-- Extracted data follows --
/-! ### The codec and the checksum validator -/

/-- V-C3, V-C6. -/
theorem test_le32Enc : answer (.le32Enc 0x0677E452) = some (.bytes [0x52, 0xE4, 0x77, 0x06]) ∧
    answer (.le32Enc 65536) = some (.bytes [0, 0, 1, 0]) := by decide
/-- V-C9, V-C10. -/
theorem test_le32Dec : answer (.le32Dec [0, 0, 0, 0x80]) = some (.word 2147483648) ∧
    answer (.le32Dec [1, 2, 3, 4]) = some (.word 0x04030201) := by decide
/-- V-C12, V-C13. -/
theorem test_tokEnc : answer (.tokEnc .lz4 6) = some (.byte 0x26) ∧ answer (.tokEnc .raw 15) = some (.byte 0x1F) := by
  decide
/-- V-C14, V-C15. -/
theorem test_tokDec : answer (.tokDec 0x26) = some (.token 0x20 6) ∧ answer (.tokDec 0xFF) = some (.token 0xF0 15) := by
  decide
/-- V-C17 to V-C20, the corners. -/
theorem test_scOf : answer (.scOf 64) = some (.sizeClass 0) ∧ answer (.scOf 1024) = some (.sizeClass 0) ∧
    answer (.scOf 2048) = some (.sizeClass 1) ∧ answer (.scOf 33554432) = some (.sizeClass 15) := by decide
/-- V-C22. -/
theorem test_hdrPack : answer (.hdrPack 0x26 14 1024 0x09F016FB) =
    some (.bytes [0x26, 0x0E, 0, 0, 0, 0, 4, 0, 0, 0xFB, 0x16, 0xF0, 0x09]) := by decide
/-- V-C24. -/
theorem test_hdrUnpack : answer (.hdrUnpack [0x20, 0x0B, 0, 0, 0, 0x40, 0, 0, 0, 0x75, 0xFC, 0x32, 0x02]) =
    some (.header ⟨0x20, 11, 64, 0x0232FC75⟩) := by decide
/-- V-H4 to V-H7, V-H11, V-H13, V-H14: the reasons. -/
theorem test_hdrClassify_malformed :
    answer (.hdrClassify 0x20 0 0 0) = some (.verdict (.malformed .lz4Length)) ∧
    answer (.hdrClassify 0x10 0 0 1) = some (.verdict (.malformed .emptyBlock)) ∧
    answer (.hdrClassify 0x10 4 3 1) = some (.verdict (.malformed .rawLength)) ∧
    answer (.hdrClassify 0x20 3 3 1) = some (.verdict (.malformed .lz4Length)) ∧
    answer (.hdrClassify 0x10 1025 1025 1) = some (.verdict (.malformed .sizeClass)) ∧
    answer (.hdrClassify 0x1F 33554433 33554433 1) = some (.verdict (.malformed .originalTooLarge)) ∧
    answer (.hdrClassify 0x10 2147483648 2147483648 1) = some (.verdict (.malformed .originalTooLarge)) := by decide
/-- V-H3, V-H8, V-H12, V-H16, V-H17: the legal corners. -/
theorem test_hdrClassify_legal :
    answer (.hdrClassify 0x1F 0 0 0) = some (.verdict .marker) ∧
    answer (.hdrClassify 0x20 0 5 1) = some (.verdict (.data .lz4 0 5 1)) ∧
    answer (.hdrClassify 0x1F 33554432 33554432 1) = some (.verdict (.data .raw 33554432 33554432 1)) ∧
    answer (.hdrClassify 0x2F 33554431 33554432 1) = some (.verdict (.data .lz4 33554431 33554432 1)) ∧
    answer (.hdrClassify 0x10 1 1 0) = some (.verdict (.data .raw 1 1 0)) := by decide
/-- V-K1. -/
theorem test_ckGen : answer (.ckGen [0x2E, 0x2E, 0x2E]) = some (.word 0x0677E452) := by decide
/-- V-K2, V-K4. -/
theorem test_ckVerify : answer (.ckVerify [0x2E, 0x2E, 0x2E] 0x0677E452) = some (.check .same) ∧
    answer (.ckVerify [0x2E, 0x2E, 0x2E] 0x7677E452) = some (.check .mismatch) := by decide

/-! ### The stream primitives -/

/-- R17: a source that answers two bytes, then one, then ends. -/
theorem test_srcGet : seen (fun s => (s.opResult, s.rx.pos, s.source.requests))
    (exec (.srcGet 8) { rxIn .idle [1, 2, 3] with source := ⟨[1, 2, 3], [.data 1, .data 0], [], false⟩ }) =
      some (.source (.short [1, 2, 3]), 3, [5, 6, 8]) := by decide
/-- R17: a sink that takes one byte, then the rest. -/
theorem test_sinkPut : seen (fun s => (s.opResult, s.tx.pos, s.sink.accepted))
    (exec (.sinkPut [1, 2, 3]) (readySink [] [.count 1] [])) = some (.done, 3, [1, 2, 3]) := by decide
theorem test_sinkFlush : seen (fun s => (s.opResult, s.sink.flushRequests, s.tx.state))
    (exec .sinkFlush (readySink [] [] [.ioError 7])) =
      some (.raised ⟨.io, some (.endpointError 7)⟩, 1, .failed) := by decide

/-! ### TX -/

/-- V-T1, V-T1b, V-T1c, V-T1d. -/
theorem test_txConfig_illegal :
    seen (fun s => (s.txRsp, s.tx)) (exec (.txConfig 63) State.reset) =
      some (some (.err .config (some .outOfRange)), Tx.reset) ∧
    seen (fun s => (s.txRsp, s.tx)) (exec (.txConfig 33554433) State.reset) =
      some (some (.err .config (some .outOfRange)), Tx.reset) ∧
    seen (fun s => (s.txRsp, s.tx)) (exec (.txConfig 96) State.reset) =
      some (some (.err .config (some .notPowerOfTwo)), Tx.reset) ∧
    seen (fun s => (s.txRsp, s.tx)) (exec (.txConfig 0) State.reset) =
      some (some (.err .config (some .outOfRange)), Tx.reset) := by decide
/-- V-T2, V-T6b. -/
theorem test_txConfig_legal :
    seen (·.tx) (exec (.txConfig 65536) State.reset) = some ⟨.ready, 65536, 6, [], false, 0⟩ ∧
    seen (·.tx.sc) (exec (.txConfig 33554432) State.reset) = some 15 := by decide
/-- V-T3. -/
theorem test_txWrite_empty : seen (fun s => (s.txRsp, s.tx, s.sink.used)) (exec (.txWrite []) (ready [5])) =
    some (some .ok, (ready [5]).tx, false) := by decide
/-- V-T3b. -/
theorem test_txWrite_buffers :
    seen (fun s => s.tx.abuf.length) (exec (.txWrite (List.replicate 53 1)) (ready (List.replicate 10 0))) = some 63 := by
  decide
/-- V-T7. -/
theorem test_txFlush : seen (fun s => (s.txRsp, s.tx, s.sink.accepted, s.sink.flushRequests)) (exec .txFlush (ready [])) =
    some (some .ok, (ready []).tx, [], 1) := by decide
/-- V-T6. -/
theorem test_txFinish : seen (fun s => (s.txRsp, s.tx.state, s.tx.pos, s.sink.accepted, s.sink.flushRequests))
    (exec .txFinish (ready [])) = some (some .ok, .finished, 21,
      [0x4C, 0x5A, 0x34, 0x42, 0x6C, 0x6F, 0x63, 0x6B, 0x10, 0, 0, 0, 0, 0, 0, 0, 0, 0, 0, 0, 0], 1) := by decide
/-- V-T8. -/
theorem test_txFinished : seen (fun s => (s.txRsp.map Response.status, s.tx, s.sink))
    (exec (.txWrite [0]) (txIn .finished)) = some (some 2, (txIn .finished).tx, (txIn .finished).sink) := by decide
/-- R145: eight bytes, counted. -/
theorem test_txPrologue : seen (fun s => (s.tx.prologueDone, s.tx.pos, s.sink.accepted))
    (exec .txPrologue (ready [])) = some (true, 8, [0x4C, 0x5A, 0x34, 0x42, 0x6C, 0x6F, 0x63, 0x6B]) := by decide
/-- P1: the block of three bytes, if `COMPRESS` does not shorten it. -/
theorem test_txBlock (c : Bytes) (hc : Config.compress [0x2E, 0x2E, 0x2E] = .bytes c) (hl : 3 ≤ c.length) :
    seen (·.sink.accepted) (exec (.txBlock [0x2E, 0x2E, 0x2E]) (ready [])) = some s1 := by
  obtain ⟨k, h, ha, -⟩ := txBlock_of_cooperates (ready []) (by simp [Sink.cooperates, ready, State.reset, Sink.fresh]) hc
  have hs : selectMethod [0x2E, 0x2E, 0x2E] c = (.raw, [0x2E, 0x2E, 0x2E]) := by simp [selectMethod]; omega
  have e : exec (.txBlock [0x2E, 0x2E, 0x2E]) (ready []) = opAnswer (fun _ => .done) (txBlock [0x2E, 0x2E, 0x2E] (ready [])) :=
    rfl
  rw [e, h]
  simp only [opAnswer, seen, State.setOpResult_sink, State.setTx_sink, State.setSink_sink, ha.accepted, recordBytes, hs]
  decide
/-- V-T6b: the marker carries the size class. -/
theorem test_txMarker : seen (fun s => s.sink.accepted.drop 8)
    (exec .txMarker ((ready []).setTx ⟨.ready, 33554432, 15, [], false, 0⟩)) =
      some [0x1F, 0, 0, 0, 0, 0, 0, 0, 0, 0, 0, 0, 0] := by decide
-- Extracted data concluded --
-- Extracted data follows --
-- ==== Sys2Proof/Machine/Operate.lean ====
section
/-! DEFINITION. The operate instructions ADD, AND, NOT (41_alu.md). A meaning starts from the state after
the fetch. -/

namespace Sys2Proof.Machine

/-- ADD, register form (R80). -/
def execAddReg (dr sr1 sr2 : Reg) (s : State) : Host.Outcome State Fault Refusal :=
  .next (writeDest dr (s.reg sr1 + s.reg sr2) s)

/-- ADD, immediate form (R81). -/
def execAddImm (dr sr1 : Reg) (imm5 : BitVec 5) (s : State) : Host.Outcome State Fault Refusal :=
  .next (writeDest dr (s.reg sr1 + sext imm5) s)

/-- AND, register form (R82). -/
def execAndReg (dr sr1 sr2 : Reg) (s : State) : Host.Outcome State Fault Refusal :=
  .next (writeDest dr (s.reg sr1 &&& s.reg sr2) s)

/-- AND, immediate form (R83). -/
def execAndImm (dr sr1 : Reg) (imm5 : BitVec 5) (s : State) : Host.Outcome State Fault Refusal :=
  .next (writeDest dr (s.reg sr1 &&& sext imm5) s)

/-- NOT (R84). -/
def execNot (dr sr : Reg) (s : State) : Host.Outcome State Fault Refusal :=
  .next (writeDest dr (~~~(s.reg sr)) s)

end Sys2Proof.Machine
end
-- Extracted data concluded --
-- Extracted data follows --
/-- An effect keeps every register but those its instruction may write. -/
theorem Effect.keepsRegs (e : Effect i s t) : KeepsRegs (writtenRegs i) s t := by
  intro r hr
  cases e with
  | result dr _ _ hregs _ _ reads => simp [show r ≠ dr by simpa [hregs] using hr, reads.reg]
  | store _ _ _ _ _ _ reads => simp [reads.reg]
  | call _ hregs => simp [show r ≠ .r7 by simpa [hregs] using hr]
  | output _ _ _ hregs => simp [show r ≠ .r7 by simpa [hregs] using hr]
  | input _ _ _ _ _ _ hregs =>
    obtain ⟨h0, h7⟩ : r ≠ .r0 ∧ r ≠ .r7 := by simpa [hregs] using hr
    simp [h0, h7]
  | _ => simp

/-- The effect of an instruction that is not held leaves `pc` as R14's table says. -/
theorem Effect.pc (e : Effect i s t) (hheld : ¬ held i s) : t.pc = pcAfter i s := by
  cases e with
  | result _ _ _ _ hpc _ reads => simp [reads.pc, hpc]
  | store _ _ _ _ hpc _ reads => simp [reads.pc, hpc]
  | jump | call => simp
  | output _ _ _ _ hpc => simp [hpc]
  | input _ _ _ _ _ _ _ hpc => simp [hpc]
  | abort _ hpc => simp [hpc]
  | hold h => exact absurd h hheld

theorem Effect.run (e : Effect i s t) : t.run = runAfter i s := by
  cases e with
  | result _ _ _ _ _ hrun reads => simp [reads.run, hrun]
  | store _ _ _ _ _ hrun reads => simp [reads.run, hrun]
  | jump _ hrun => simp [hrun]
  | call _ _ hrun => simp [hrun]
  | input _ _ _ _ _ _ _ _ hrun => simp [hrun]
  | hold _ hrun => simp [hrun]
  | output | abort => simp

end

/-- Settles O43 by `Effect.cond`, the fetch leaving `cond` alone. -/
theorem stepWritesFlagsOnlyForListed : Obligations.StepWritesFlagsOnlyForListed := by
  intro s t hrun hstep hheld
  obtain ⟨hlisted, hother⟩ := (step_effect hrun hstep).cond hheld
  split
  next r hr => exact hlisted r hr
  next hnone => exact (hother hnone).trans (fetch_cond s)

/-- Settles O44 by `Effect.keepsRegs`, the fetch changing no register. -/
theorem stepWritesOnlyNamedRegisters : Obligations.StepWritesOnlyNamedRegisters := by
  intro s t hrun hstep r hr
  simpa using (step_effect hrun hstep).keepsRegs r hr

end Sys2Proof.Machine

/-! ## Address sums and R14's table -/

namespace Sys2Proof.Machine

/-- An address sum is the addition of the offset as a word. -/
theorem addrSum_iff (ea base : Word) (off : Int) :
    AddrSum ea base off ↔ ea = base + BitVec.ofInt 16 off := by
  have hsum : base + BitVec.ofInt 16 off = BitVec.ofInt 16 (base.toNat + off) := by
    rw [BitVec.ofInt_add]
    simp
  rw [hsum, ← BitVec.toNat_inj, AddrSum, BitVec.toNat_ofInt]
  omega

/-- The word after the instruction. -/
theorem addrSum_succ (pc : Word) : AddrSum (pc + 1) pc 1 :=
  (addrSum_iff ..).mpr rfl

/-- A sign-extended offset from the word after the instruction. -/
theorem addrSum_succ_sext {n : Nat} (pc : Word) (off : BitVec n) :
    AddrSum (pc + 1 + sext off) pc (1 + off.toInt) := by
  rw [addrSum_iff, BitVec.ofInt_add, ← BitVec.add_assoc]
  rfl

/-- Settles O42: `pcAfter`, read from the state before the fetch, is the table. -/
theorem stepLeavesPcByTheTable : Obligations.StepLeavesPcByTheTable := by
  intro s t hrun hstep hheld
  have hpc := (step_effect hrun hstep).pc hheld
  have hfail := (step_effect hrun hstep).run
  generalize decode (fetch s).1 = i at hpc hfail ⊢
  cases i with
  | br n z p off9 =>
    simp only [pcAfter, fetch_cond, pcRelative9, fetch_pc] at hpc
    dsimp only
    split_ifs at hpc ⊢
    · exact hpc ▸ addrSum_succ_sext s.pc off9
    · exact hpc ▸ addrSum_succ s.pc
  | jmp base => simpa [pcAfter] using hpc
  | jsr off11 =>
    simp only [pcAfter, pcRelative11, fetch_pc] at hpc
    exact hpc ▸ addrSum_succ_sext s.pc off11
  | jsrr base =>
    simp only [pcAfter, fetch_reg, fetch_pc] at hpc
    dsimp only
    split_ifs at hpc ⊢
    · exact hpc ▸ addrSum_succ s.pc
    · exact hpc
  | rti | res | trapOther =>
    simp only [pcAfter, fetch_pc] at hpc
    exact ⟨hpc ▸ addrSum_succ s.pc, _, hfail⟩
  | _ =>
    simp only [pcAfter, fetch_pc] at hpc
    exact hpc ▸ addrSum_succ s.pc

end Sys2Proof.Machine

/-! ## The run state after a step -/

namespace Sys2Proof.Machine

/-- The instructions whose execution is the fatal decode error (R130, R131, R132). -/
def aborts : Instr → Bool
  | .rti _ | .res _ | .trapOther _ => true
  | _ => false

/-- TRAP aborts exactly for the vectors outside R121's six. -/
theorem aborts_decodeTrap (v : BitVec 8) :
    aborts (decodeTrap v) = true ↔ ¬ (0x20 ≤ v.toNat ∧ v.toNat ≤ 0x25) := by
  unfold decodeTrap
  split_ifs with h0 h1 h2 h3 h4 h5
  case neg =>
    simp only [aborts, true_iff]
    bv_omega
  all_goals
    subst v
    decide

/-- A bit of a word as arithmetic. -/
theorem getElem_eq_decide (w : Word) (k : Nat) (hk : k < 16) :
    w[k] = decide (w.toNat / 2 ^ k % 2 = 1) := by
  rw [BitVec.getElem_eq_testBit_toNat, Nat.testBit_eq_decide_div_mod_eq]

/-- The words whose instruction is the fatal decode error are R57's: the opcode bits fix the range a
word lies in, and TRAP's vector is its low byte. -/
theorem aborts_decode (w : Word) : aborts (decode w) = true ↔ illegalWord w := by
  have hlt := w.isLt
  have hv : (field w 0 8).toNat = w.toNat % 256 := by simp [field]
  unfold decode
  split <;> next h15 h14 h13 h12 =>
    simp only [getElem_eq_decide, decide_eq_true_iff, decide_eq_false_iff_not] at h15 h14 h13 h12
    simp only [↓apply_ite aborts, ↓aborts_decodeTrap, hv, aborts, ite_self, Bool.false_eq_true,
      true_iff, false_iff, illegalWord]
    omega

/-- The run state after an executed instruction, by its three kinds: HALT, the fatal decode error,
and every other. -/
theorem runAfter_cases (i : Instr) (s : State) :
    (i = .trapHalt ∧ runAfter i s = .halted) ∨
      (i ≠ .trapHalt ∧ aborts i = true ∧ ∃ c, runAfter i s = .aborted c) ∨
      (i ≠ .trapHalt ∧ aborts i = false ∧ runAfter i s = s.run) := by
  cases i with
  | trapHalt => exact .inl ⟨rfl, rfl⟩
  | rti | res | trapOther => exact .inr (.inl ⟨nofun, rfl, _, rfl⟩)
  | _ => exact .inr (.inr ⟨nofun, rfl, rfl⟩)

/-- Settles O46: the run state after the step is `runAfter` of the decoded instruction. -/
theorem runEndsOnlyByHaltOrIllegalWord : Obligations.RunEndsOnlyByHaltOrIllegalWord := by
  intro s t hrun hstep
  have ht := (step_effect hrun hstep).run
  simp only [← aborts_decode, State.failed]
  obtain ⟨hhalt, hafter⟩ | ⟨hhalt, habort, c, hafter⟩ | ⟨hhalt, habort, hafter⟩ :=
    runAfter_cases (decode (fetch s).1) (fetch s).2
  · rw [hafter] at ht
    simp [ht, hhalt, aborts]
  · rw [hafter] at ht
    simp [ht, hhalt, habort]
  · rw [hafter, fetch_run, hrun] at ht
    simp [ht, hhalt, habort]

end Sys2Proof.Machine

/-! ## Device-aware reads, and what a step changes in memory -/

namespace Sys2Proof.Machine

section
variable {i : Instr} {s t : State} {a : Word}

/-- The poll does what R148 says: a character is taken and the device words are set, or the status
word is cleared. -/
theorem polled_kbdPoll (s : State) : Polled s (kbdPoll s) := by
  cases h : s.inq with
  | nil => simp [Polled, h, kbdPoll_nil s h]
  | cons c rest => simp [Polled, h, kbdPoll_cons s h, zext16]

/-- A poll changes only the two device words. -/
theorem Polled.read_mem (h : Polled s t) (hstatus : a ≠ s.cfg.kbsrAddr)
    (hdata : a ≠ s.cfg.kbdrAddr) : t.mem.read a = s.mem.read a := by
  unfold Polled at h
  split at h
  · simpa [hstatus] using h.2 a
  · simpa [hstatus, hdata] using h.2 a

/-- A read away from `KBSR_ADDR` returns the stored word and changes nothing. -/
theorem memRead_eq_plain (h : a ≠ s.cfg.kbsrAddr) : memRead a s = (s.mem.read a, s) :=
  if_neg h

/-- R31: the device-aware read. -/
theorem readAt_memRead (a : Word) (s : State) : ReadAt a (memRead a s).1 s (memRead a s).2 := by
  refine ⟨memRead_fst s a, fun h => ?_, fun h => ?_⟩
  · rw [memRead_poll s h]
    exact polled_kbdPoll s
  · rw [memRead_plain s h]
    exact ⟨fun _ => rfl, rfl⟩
-- Extracted data concluded --
Work instructions: Select all lines with the word "base" from the entries above.

Solution to the exercise:
theorem addrSum_iff (ea base : Word) (off : Int) :
    AddrSum ea base off ↔ ea = base + BitVec.ofInt 16 off := by
  have hsum : base + BitVec.ofInt 16 off = BitVec.ofInt 16 (base.toNat + off) := by
  | jmp base => simpa [pcAfter] using hpc
  | jsrr base =>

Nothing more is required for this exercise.